DATA EXCERPTS below:

-- ==== Sys2Proof/Machine/FreqCode.lean ====
section
/-! DEFINITION. The frequency-code words (R160): one iteration of DECODE_FREQ_CODE's loop (R384) for the
word that stands at the low end of FR's accumulator. -/

namespace Sys2Proof.Machine

/-- R384's loop body once the word is known: the value is appended and its bits are taken; a word longer
than the bits left raises BAD_HEADER. -/
def State.takeFreq (s : State) (nbits value : Nat) : Result :=
  s.andThen (s.work.fr.take nbits) fun fr =>
    .next { s with work := { s.work with fr := fr, freqVals := s.work.freqVals ++ [value] } }

/-- Value 0 (R160). -/
def execFreq0 (s : State) : Result := s.takeFreq 2 0
/-- Value 1 (R160). -/
def execFreq1 (s : State) : Result := s.takeFreq 2 1
/-- Value 2 (R160). -/
def execFreq2 (s : State) : Result := s.takeFreq 3 2
/-- Value 3 (R160). -/
def execFreq3 (s : State) : Result := s.takeFreq 3 3
/-- Value 4 (R160). -/
def execFreq4 (s : State) : Result := s.takeFreq 5 4
/-- Value 5 (R160). -/
def execFreq5 (s : State) : Result := s.takeFreq 5 5
/-- Value 6 (R160). -/
def execFreq6 (s : State) : Result := s.takeFreq 5 6
/-- Value 7 (R160). -/
def execFreq7 (s : State) : Result := s.takeFreq 5 7
/-- Values 8 to 23 (R160). -/
def execFreq8to23 (value : Nat) (s : State) : Result := s.takeFreq 8 value
/-- Values 24 to 1047 (R160). -/
def execFreq24to1047 (value : Nat) (s : State) : Result := s.takeFreq 14 value

end Sys2Proof.Machine
end

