-- ==== Sys2Proof/Machine/Fetch.lean ====
section
/-! DEFINITION. HOST's turn, whose turn it is, and the placing of an instruction where its kind is fetched
(R10). -/

namespace Sys2Proof.Machine

/-- One HOST action (R142, R550). A CMD write is a command issue. -/
def hostAct (op : HostOp) (s : State) : Fetched :=
  match op with
  | .csrWrite off width v =>
    if !csrAligned off width then .result (.refused .csrAccess)
    else if off.toNat = cmdOffset then .instr (decodeCommand v) s
    else .result (.next (s.writeCsr off.toNat v))
  | .csrRead off width =>
    if !csrAligned off width then .result (.refused .csrAccess)
    else .result (.next (s.observe (.csr (s.readCsr off.toNat))))
  | .poll =>
    let t := s.observe (.csr s.statusWord)
    .result (.next (if s.isBusy then { t with host := { t.host with queue := .poll :: t.host.queue } } else t))
  | .memWrite a b =>
    if s.platform.window.has a.toNat then .result (.refused .csrAccess)
    else if s.onDevice a then .result (.refused .deviceBuffer)
    else .result (.next (s.hostStore a b))
  | .memRead a =>
    if s.platform.window.has a.toNat then .result (.refused .csrAccess)
    else if s.onDevice a then .result (.refused .deviceBuffer)
    else .result (.next (s.observe (.mem (s.hostLoad a))))
  | .reset => .result (.next s.rst)

/-- HOST's turn: its next action, if it has one. -/
def hostTurn (s : State) : Fetched :=
  match s.host.queue with
  | [] => .result (.next s)
  | op :: rest => hostAct op { s with host := { s.host with queue := rest } }

/-- The turn of the agent that moves next. -/
def fetch (s : State) : Fetched :=
  match s.mover with
  | .core => coreTurn s.beginTurn
  | .host => hostTurn s.beginTurn

/-! ## Placing an instruction where it is fetched -/

/-- CORE is in a running decode. -/
def State.coreNext (s : State) (st : DecStage) : State :=
  { s with csr := { s.csr with state := .busy }, seq := .dec st, turns := .core :: s.turns }

/-- A command word stands in HOST's next action, a CMD write, and HOST moves. -/
def State.placeCommand (s : State) (w : Nat) : State :=
  { s with
    host := { s.host with queue := .csrWrite 0x004 4 (BitVec.ofNat 32 w) :: s.host.queue }
    turns := .host :: s.turns }

/-- The longest header: what stands behind a placed magic is zero that far (R156). -/
abbrev placedBytes : Nat := 772

/-- A magic stands at the session's source position, zeros behind it, and CORE is at that block start. -/
def State.placeBlock (s : State) (w : Nat) : State :=
  ({ s with
      dec := { s.dec with
        phase := .atBlockStart, srcSize := max s.dec.srcSize (s.dec.srcPos + placedBytes) }
      mem := (s.mem.clear (s.dec.srcAddr + BitVec.ofNat 64 s.dec.srcPos) placedBytes).writeBytes
        (s.dec.srcAddr + BitVec.ofNat 64 s.dec.srcPos) (leBytes w 4)
      racedSrc := [] } : State).coreNext .run

/-- A code word stands in the forward reader's accumulator, zeros above it, with values still to read. -/
def State.placeFreq (s : State) (w : Nat) : State :=
  ({ s with
      work := { s.work with
        fr := { s.work.fr with acc := BitVec.ofNat 32 w, n := 32 }
        freqVals := s.work.freqVals.take (Config.freqCount - 1) } } : State).coreNext .freqCode

end Sys2Proof.Machine
end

End of DATA EXCERPTS.

### REQUIRED ACTION
Look above for the line that contains "moves next. -/". That line and every line after it through the end of the data must be written out exactly, with nothing else.

### TASK RESULT
/-- The turn of the agent that moves next. -/
def fetch (s : State) : Fetched :=
  match s.mover with
  | .core => coreTurn s.beginTurn
  | .host => hostTurn s.beginTurn

/-! ## Placing an instruction where it is fetched -/

/-- CORE is in a running decode. -/
def State.coreNext (s : State) (st : DecStage) : State :=
  { s with csr := { s.csr with state := .busy }, seq := .dec st, turns := .core :: s.turns }

/-- A command word stands in HOST's next action, a CMD write, and HOST moves. -/
def State.placeCommand (s : State) (w : Nat) : State :=
  { s with
    host := { s.host with queue := .csrWrite 0x004 4 (BitVec.ofNat 32 w) :: s.host.queue }
    turns := .host :: s.turns }

/-- The longest header: what stands behind a placed magic is zero that far (R156). -/
abbrev placedBytes : Nat := 772

/-- A magic stands at the session's source position, zeros behind it, and CORE is at that block start. -/
def State.placeBlock (s : State) (w : Nat) : State :=
  ({ s with
      dec := { s.dec with
        phase := .atBlockStart, srcSize := max s.dec.srcSize (s.dec.srcPos + placedBytes) }
      mem := (s.mem.clear (s.dec.srcAddr + BitVec.ofNat 64 s.dec.srcPos) placedBytes).writeBytes
        (s.dec.srcAddr + BitVec.ofNat 64 s.dec.srcPos) (leBytes w 4)
      racedSrc := [] } : State).coreNext .run

/-- A code word stands in the forward reader's accumulator, zeros above it, with values still to read. -/
def State.placeFreq (s : State) (w : Nat) : State :=
  ({ s with
      work := { s.work with
        fr := { s.work.fr with acc := BitVec.ofNat 32 w, n := 32 }
        freqVals := s.work.freqVals.take (Config.freqCount - 1) } } : State).coreNext .freqCode

end Sys2Proof.Machine
end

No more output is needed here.